Using a variety of scientific methods, a partial skeleton of Richard's remains was assembled. Some bones were from the crates of jumbled remains that were returned in 1992 and some bones from the Suan excavation. A positive ID was made on April 25, when Richard's DNA was determined to be a match to his brother Al's, using Paternal and Nuclear DNA samples, which matches father to son or brother to brother.
Richard's remains will be brought home with a full military escort and honors and returned to the family.
The graveside service will be held at 2 p.m. at the Grandview Cemetery at Long Pine on Aug. 4.

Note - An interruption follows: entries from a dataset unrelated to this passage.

-- ==== Sys2Proof/Safety.lean ====
section
/-! DEFINITION. What counts as a safe run, in the terms the statements use: the invariant of every reachable state, and the words
of the rules about trees, codes and bit sequences. -/

namespace Sys2Proof.Machine

/-! ### Runs without a recorded fault -/

/-- "no fault recorded" (spec/60_exceptions.md R207): `ILL = 0`, `E.ERR = 0` and `D.ERR = 0`. -/
abbrev noFaultRecorded (s : State) : Prop := s.ill = false ∧ s.enc.err = .noFault ∧ s.dec.err = .noFault

/-! ### The arena and the tree (spec/10_state.md R30 to R32) -/

/-- The sum over the symbols of `U.FREQ`. -/
def freqSum (u : TreeUnit) : Nat := (Config.symbols.map (fun s => (freqAt u s).toNat)).sum

/-- The symbols of nonzero frequency, ascending. -/
def usedSymbols (u : TreeUnit) : List Nat := Config.symbols.filter (fun s => decide (freqAt u s ≠ 0#32))

/-- The frequency of a child that is listed and has a smaller id than its parent (ids follow the order of creation, R30, R124 (d)). -/
def childFreq (node : List (Nat × NodeRec)) (parent : Nat) (c : NodeId) : Option Nat :=
  if c.toNat < parent then (tableFind node c.toNat).map (fun r => r.freq.toNat) else none

/-- The sum of the two children's frequencies, when both are listed with smaller ids. -/
def childrenSum (node : List (Nat × NodeRec)) (parent : Nat) (l r : NodeId) : Option Nat :=
  match childFreq node parent l, childFreq node parent r with
  | some a, some b => some (a + b)
  | _, _ => none

/-- A leaf's record (R31, R32 (b), (d)): its id is its symbol, it has no child, and its frequency is the symbol's nonzero entry. -/
abbrev leafOk (u : TreeUnit) (e : Nat × NodeRec) : Prop :=
  e.1 = e.2.sym.toNat ∧ e.2.left = Config.noneId ∧ e.2.right = Config.noneId ∧
    e.2.freq = (freqAt u e.1).setWidth 40 ∧ freqAt u e.1 ≠ 0#32

/-- An internal node's record (R30, R31, R32 (b), (c)): its id is 256 or above and already given out, and its frequency is the sum of
two listed children that are older. -/
abbrev innerOk (u : TreeUnit) (e : Nat × NodeRec) : Prop :=
  256 ≤ e.1 ∧ e.1 < u.nnext.toNat ∧ e.2.sym = 0#8 ∧
    childrenSum u.node e.1 e.2.left e.2.right = some e.2.freq.toNat

/-- Every listed record is a leaf's or an internal node's, by its `LEAF` bit. -/
abbrev arenaOk (u : TreeUnit) : Prop :=
  tableWf 511 u.node = true ∧
    ∀ e ∈ u.node, (e.2.leaf = true → leafOk u e) ∧ (e.2.leaf = false → innerOk u e)

/-- The root is `NONE` or a listed record (R30, R48). -/
abbrev rootOk (u : TreeUnit) : Prop := u.root = Config.noneId ∨ (tableFind u.node u.root.toNat).isSome = true

/-- A unit's tree part between commands: tables canonical, heap empty (R29), arena and root as above, `NNEXT` from 256 (R30). -/
abbrev treeOk (u : TreeUnit) : Prop :=
  tableWfD 0#32 256 u.freq = true ∧ u.heap = [] ∧ 256 ≤ u.nnext.toNat ∧ arenaOk u ∧ rootOk u

/-- A unit that has not built its tree since its reset (R48, R51). -/
abbrev noTree (u : TreeUnit) : Prop := u.node = [] ∧ u.root = Config.noneId ∧ u.nnext = Config.firstInternal

/-- The node a path leads to: 0 = left, 1 = right, a leaf has no children (spec/43_code_table_deriver.md R130, R135). -/
def follow (node : List (Nat × NodeRec)) : NodeId → List Bool → Option NodeId
  | n, [] => some n
  | n, b :: bs =>
    match tableFind node n.toNat with
    | some r => if r.leaf then none else follow node (if b then r.right else r.left) bs
    | none => none

/-- The ids of the listed leaves. -/
def leafIds (node : List (Nat × NodeRec)) : List Nat := (node.filter (fun e => e.2.leaf)).map (fun e => e.1)

/-- The ids a record names as its children: two for an internal node, none for a leaf (R31). -/
def childrenOf (e : Nat × NodeRec) : List Nat := if e.2.leaf then [] else [e.2.left.toNat, e.2.right.toNat]

/-- The ids the listed records name as children, each as often as it is named. -/
def childIds (node : List (Nat × NodeRec)) : List Nat := node.flatMap childrenOf

/-- R32 (a): the listed records are the root and the children, each once: the root is the child of no node and every other id of
exactly one; and every listed record is reachable from the root. -/
abbrev ownedOnce (u : TreeUnit) : Prop :=
  (u.node.map (fun e => e.1)).Perm (u.root.toNat :: childIds u.node) ∧
    ∀ e ∈ u.node, ∃ path, follow u.node u.root path = some (BitVec.ofNat 9 e.1)

/-- The tree of R32 as a whole, between commands: no root means nothing was built; a root is that of a tree with (a) exclusive
ownership, (d) exactly the used symbols as leaves and one merge less than there are of them (R124 (b)), and (e) the table's sum at the
root. The clauses about single records, R32 (b) and (c), are `arenaOk`'s. -/
structure TreeShape (u : TreeUnit) : Prop where
  noRoot    : u.root = Config.noneId → noTree u
  owned     : u.root ≠ Config.noneId → ownedOnce u
  leaves    : u.root ≠ Config.noneId → (leafIds u.node).Perm (usedSymbols u)
  rootFreq  : u.root ≠ Config.noneId → (tableFind u.node u.root.toNat).map (fun r => r.freq.toNat) = some (freqSum u)
  nextInner : u.root ≠ Config.noneId → u.nnext.toNat = 256 + ((usedSymbols u).length - 1)

/-- A node that a merge creating node p can take (spec/42_tree_builder.md R121): the leaf of a used symbol, or an internal node created
before p, that no node created before p has as a child. -/
def mergeable (u : TreeUnit) (p : Nat) (x : NodeId) : Prop :=
  (x.toNat < 256 ∧ freqAt u x.toNat ≠ 0#32 ∨ 256 ≤ x.toNat ∧ x.toNat < p) ∧
    ∀ q r, 256 ≤ q.toNat → q.toNat < p → nodeAt u.node q = .ok r → r.left ≠ x ∧ r.right ≠ x

/-- The leaves under a node, left to right; the first argument bounds the depth. -/
def leavesUnder (node : List (Nat × NodeRec)) : Nat → NodeId → List Nat
  | 0, _ => []
  | depth + 1, n =>
    match tableFind node n.toNat with
    | some r => if r.leaf then [r.sym.toNat] else leavesUnder node depth r.left ++ leavesUnder node depth r.right
    | none => []

/-- The heap invariant of spec/41_priority_structure.md R114: the live slots hold distinct ids, each with a record, and no entry is
`less` than its parent. -/
def heapOk (node : List (Nat × NodeRec)) (heap : List NodeId) : Prop :=
  heap.Nodup ∧ (∀ n ∈ heap, ∃ r, nodeAt node n = .ok r) ∧
    ∀ i x p, 1 ≤ i → heap[i]? = some x → heap[(i - 1) / 2]? = some p → less node x p = .ok false

/-! ### The invariant of the machine -/

/-- The encoder between commands: `ERR` and FAULT agree (R26), the frequencies sum to the total (R28), the tree part is sound and a
tree has the shape of R32, no tree before `TBUILD` and no code before `CDERIVE` (R51), every code bit below `CLEN` holds a value (R48),
the bits of `WB_ACC` below the pending ones are 0 (R35), and bits are pending only in BODY or after a fault in it. -/
structure EncInv (e : Encoder) : Prop where
  errPhase   : e.err = .noFault ↔ e.phase ≠ .fault
  sumTotal   : freqSum e.tree = e.total.toNat
  tree       : treeOk e.tree
  shape      : TreeShape e.tree
  countPhase : e.phase = .count → noTree e.tree
  noCodes    : e.phase = .count ∨ e.phase = .tree → e.clen = []
  clenForm   : tableWfD 0#9 256 e.clen = true
  cbitsForm  : tableWfD [] 256 e.cbits = true
  codeBits   : ∀ s < 256, (clenAt e s).toNat ≤ (cbitsAt e s).length ∧ (cbitsAt e s).length ≤ 256
  lowBits    : e.wbAcc <<< e.wbCnt.toNat = 0#8
  pending    : e.phase ≠ .body ∧ e.phase ≠ .fault → e.wbCnt = 0#3

/-- The cursor in state `Decoding` (R40, R176): on the root when the root is a leaf, else on an internal node. -/
def cursorOk (d : Decoder) : Bool :=
  match tableFind d.tree.node d.tree.root.toNat with
  | none => false
  | some r =>
    if r.leaf then decide (d.cur = d.tree.root)
    else
      match tableFind d.tree.node d.cur.toNat with
      | none => false
      | some c => !c.leaf

/-- The decoder between commands: `ERR` and FAULT agree (R37), the tree part is sound and a tree has the shape of R32, no tree before
`DTREE`, the header count fits
the state (R38), the reader is empty (R42), the decoded count stays within the total (R41, R177) and reaches it in `Done`, and in
`Decoding` there is a tree and the cursor stands on a node of it reachable from the root (R40). -/
structure DecInv (d : Decoder) : Prop where
  errState  : d.err = .noFault ↔ d.state ≠ .fault
  tree      : treeOk d.tree
  shape     : TreeShape d.tree
  noTreeYet : d.state = .awaitHeader ∨ d.state = .awaitTree → noTree d.tree ∧ d.dcnt = 0#32 ∧ d.cur = Config.noneId
  hcntRange : d.hcnt.toNat ≤ 1028
  hcntHead  : d.state = .awaitHeader → d.hcnt.toNat < 1028
  hcntFull  : d.state ≠ .awaitHeader ∧ d.state ≠ .fault → d.hcnt.toNat = 1028
  reader    : d.brCnt = 0#4
  dcntRange : d.dcnt.toNat ≤ d.total.toNat
  dcntDone  : d.state = .done → d.dcnt = d.total
  decoding  : d.state = .decoding → d.dcnt.toNat < d.total.toNat ∧ cursorOk d = true ∧
    ∃ path, follow d.tree.node d.tree.root path = some d.cur

/-- The host has taken at most what was emitted (R50). -/
abbrev takenOk (s : State) : Prop :=
  s.eoutTaken ≤ s.eout.length ∧ s.doutTaken ≤ s.dout.length ∧ s.rspTaken ≤ s.rsp.length

/-- The invariant of every reachable state. -/
structure State.Inv (s : State) : Prop where
  enc   : EncInv s.enc
  dec   : DecInv s.dec
  taken : takenOk s

/-! ### Words for the statements -/

/-- The command addresses the encoder: `op[7:4]` is 1 (spec/30_encoding.md R80). -/
def forEncoder (i : Instr) : Bool := decide ((opcodeOf i).toNat / 16 = 1)

/-- The six commands that are legal in every phase and state (spec/30_encoding.md R89 step 2). -/
def isSystem (i : Instr) : Bool :=
  decide ((opcodeOf i).toNat ∈ [0x10, 0x18, 0x19, 0x20, 0x28, 0x29])

/-- The reserved words (spec/30_encoding.md R88): `op` is not one of the sixteen of R82, or the operand condition of its row is
broken. -/
def reservedWord (w : CmdWord) : Bool :=
  decide (w.toNat / 256 ∉ [0x10, 0x11, 0x12, 0x13, 0x14, 0x15, 0x16, 0x17, 0x18, 0x19, 0x20, 0x21, 0x22, 0x23, 0x28, 0x29]) ||
  decide (w.toNat / 256 ∈ [0x10, 0x12, 0x13, 0x14, 0x17, 0x20, 0x22, 0x23] ∧ w.toNat % 256 ≠ 0) ||
  decide (w.toNat / 256 = 0x16 ∧ 1 < w.toNat % 256) ||
  decide (w.toNat / 256 = 0x19 ∧ 3 < w.toNat % 256) ||
  decide (w.toNat / 256 = 0x29 ∧ 6 < w.toNat % 256)

/-- Four bytes read as a header field, least significant byte first (spec/20_memory.md R62); missing bytes count as 0. -/
def fieldAt (bs : List Byte) (offset : Nat) : Nat :=
  (bs.getD offset 0#8).toNat + 256 * (bs.getD (offset + 1) 0#8).toNat + 65536 * (bs.getD (offset + 2) 0#8).toNat +
    16777216 * (bs.getD (offset + 3) 0#8).toNat

/-- A function of the state, carried through an outcome. -/
def overNext (f : State → State) : Out → Out
  | .next s => .next (f s)
  | .fault r => .fault r
  | .refused r => .refused r

/-- The bits of a byte, most significant first (spec/45_bit_reader.md R152). -/
def bitsOf (v : Byte) : List Bool :=
  [v.getLsbD 7, v.getLsbD 6, v.getLsbD 5, v.getLsbD 4, v.getLsbD 3, v.getLsbD 2, v.getLsbD 1, v.getLsbD 0]

/-- `BR_NEXT` as often as the first argument says: the bits in the order taken. -/
def takeBits : Nat → Decoder → Except Fault (List Bool × Decoder)
  | 0, d => .ok ([], d)
  | k + 1, d =>
    match brNext d with
    | .ok (b, d') =>
      match takeBits k d' with
      | .ok (bs, d'') => .ok (b :: bs, d'')
      | .error f => .error f
    | .error f => .error f

/-- `DSTEP` of each bit in order. -/
def dstepAll : List Bool → State → Except Fault State
  | [], s => .ok s
  | b :: bs, s =>
    match dstep b s with
    | .ok s' => dstepAll bs s'
    | .error f => .error f

/-- `DSTEP` of each bit in order as long as the state is `Decoding` (spec/47_container_decode.md R174, R177). -/
def dstepWhile : List Bool → State → Except Fault State
  | [], s => .ok s
  | b :: bs, s =>
    if s.dec.state = .decoding then
      match dstep b s with
      | .ok s' => dstepWhile bs s'
      | .error f => .error f
    else .ok s

/-- `DBYTE` in `AwaitHeader` for each byte in order. -/
def headerBytesIn : List Byte → State → Except Fault State
  | [], s => .ok s
  | v :: vs, s =>
    match headerByteRule v s with
    | .ok s' => headerBytesIn vs s'
    | .error f => .error f

/-- The codes of a message, one after the other (spec/46_container_encode.md R164). -/
def codesOf (e : Encoder) : List Byte → Except Fault (List Bool)
  | [] => .ok []
  | c :: cs =>
    match codeOf e c.toNat, codesOf e cs with
    | .ok bits, .ok rest => .ok (bits ++ rest)
    | .error f, _ => .error f
    | _, .error f => .error f

end Sys2Proof.Machine
end

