-- ==== Sys2Proof/Laws/State.lean ====
section
/-! SUPPORT. One lemma per field per update of the state, true by rfl, for the simp set: no later proof unfolds a record update. -/

namespace Sys2Proof.Machine

/-! ### withEnc -/

@[simp] theorem State_withEnc_ill (s : State) (e : Encoder) : (s.withEnc e).ill = s.ill := rfl
@[simp] theorem State_withEnc_eout (s : State) (e : Encoder) : (s.withEnc e).eout = s.eout := rfl
@[simp] theorem State_withEnc_dout (s : State) (e : Encoder) : (s.withEnc e).dout = s.dout := rfl
@[simp] theorem State_withEnc_rsp (s : State) (e : Encoder) : (s.withEnc e).rsp = s.rsp := rfl
@[simp] theorem State_withEnc_eoutTaken (s : State) (e : Encoder) : (s.withEnc e).eoutTaken = s.eoutTaken := rfl
@[simp] theorem State_withEnc_doutTaken (s : State) (e : Encoder) : (s.withEnc e).doutTaken = s.doutTaken := rfl
@[simp] theorem State_withEnc_rspTaken (s : State) (e : Encoder) : (s.withEnc e).rspTaken = s.rspTaken := rfl
@[simp] theorem State_withEnc_enc (s : State) (e : Encoder) : (s.withEnc e).enc = e := rfl
@[simp] theorem State_withEnc_dec (s : State) (e : Encoder) : (s.withEnc e).dec = s.dec := rfl
@[simp] theorem State_withEnc_pc (s : State) (e : Encoder) : (s.withEnc e).pc = s.pc := rfl
@[simp] theorem State_withEnc_hostIn (s : State) (e : Encoder) : (s.withEnc e).hostIn = s.hostIn := rfl

/-! ### withDec -/

@[simp] theorem State_withDec_ill (s : State) (d : Decoder) : (s.withDec d).ill = s.ill := rfl
@[simp] theorem State_withDec_eout (s : State) (d : Decoder) : (s.withDec d).eout = s.eout := rfl
@[simp] theorem State_withDec_dout (s : State) (d : Decoder) : (s.withDec d).dout = s.dout := rfl
@[simp] theorem State_withDec_rsp (s : State) (d : Decoder) : (s.withDec d).rsp = s.rsp := rfl
@[simp] theorem State_withDec_eoutTaken (s : State) (d : Decoder) : (s.withDec d).eoutTaken = s.eoutTaken := rfl
@[simp] theorem State_withDec_doutTaken (s : State) (d : Decoder) : (s.withDec d).doutTaken = s.doutTaken := rfl
@[simp] theorem State_withDec_rspTaken (s : State) (d : Decoder) : (s.withDec d).rspTaken = s.rspTaken := rfl
@[simp] theorem State_withDec_enc (s : State) (d : Decoder) : (s.withDec d).enc = s.enc := rfl
@[simp] theorem State_withDec_dec (s : State) (d : Decoder) : (s.withDec d).dec = d := rfl
@[simp] theorem State_withDec_pc (s : State) (d : Decoder) : (s.withDec d).pc = s.pc := rfl
@[simp] theorem State_withDec_hostIn (s : State) (d : Decoder) : (s.withDec d).hostIn = s.hostIn := rfl

/-! ### emitE -/

@[simp] theorem emitE_ill (bs : List Byte) (s : State) : (emitE bs s).ill = s.ill := rfl
@[simp] theorem emitE_eout (bs : List Byte) (s : State) : (emitE bs s).eout = s.eout ++ bs := rfl
@[simp] theorem emitE_dout (bs : List Byte) (s : State) : (emitE bs s).dout = s.dout := rfl
@[simp] theorem emitE_rsp (bs : List Byte) (s : State) : (emitE bs s).rsp = s.rsp := rfl
@[simp] theorem emitE_eoutTaken (bs : List Byte) (s : State) : (emitE bs s).eoutTaken = s.eoutTaken := rfl
@[simp] theorem emitE_doutTaken (bs : List Byte) (s : State) : (emitE bs s).doutTaken = s.doutTaken := rfl
@[simp] theorem emitE_rspTaken (bs : List Byte) (s : State) : (emitE bs s).rspTaken = s.rspTaken := rfl
@[simp] theorem emitE_enc (bs : List Byte) (s : State) : (emitE bs s).enc = s.enc := rfl
@[simp] theorem emitE_dec (bs : List Byte) (s : State) : (emitE bs s).dec = s.dec := rfl
@[simp] theorem emitE_pc (bs : List Byte) (s : State) : (emitE bs s).pc = s.pc := rfl
@[simp] theorem emitE_hostIn (bs : List Byte) (s : State) : (emitE bs s).hostIn = s.hostIn := rfl

/-! ### emitD -/

@[simp] theorem emitD_ill (b : Byte) (s : State) : (emitD b s).ill = s.ill := rfl
@[simp] theorem emitD_eout (b : Byte) (s : State) : (emitD b s).eout = s.eout := rfl
@[simp] theorem emitD_dout (b : Byte) (s : State) : (emitD b s).dout = s.dout ++ [b] := rfl
@[simp] theorem emitD_rsp (b : Byte) (s : State) : (emitD b s).rsp = s.rsp := rfl
@[simp] theorem emitD_eoutTaken (b : Byte) (s : State) : (emitD b s).eoutTaken = s.eoutTaken := rfl
@[simp] theorem emitD_doutTaken (b : Byte) (s : State) : (emitD b s).doutTaken = s.doutTaken := rfl
@[simp] theorem emitD_rspTaken (b : Byte) (s : State) : (emitD b s).rspTaken = s.rspTaken := rfl
@[simp] theorem emitD_enc (b : Byte) (s : State) : (emitD b s).enc = s.enc := rfl
@[simp] theorem emitD_dec (b : Byte) (s : State) : (emitD b s).dec = s.dec := rfl
@[simp] theorem emitD_pc (b : Byte) (s : State) : (emitD b s).pc = s.pc := rfl
@[simp] theorem emitD_hostIn (b : Byte) (s : State) : (emitD b s).hostIn = s.hostIn := rfl

/-! ### respond -/

@[simp] theorem respond_ill (v : Word32) (s : State) : (respond v s).ill = s.ill := rfl
@[simp] theorem respond_eout (v : Word32) (s : State) : (respond v s).eout = s.eout := rfl
@[simp] theorem respond_dout (v : Word32) (s : State) : (respond v s).dout = s.dout := rfl
@[simp] theorem respond_rsp (v : Word32) (s : State) : (respond v s).rsp = s.rsp ++ [v] := rfl
@[simp] theorem respond_eoutTaken (v : Word32) (s : State) : (respond v s).eoutTaken = s.eoutTaken := rfl
@[simp] theorem respond_doutTaken (v : Word32) (s : State) : (respond v s).doutTaken = s.doutTaken := rfl
@[simp] theorem respond_rspTaken (v : Word32) (s : State) : (respond v s).rspTaken = s.rspTaken := rfl
@[simp] theorem respond_enc (v : Word32) (s : State) : (respond v s).enc = s.enc := rfl
@[simp] theorem respond_dec (v : Word32) (s : State) : (respond v s).dec = s.dec := rfl
@[simp] theorem respond_pc (v : Word32) (s : State) : (respond v s).pc = s.pc := rfl
@[simp] theorem respond_hostIn (v : Word32) (s : State) : (respond v s).hostIn = s.hostIn := rfl

/-! ### illegal -/

@[simp] theorem illegal_ill (s : State) : (illegal s).ill = true := rfl
@[simp] theorem illegal_eout (s : State) : (illegal s).eout = s.eout := rfl
@[simp] theorem illegal_dout (s : State) : (illegal s).dout = s.dout := rfl
@[simp] theorem illegal_rsp (s : State) : (illegal s).rsp = s.rsp := rfl
@[simp] theorem illegal_eoutTaken (s : State) : (illegal s).eoutTaken = s.eoutTaken := rfl
@[simp] theorem illegal_doutTaken (s : State) : (illegal s).doutTaken = s.doutTaken := rfl
@[simp] theorem illegal_rspTaken (s : State) : (illegal s).rspTaken = s.rspTaken := rfl
@[simp] theorem illegal_enc (s : State) : (illegal s).enc = s.enc := rfl
@[simp] theorem illegal_dec (s : State) : (illegal s).dec = s.dec := rfl
@[simp] theorem illegal_pc (s : State) : (illegal s).pc = s.pc := rfl
@[simp] theorem illegal_hostIn (s : State) : (illegal s).hostIn = s.hostIn := rfl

Shirley said she is glad for her mother. Richard's homecoming would have brought closure.
Al Seadore told Mike Wendorff of the Callaway Courier that even after 60 some years, he gets pretty emotional when he tells the story.
“I shared it in church Sunday and I called my two sons (and told them)," he said. “Yeah, after all these years, you wouldn't think it would touch home like that.”
The Seadore family sacrificed two sons to the cause of freedom -- Richard in Korea and Larry in Vietnam.
Although MIAs and POWs are sometimes forgotten, they are remembered always by their families, and in many cases, by their country.
(With appreciation to the Callaway Courier and Shirley Hitchcock.)